Data for this exercise
/-- R14, R25, R72 (derived there): two states that differ only in b and c, or before a SEED only in the generator, take steps to states
that again differ only so, and so give the same responses for ever. -/
def Obligations.HiddenStateNeverShowsInResponses : Prop :=
  ∀ (n : Nat) (s s' : State), Indistinguishable s s' →
    ∃ t t' : State, Sys2Proof.core.run n s = .next t ∧ Sys2Proof.core.run n s' = .next t' ∧
      Indistinguishable t t' ∧ t.answered = t'.answered ∧ t.produced = t'.produced
end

What to do
Type the data again exactly. Leave nothing out.

Solution to the exercise
/-- R14, R25, R72 (derived there): two states that differ only in b and c, or before a SEED only in the generator, take steps to states
that again differ only so, and so give the same responses for ever. -/
def Obligations.HiddenStateNeverShowsInResponses : Prop :=
  ∀ (n : Nat) (s s' : State), Indistinguishable s s' →
    ∃ t t' : State, Sys2Proof.core.run n s = .next t ∧ Sys2Proof.core.run n s' = .next t' ∧
      Indistinguishable t t' ∧ t.answered = t'.answered ∧ t.produced = t'.produced
end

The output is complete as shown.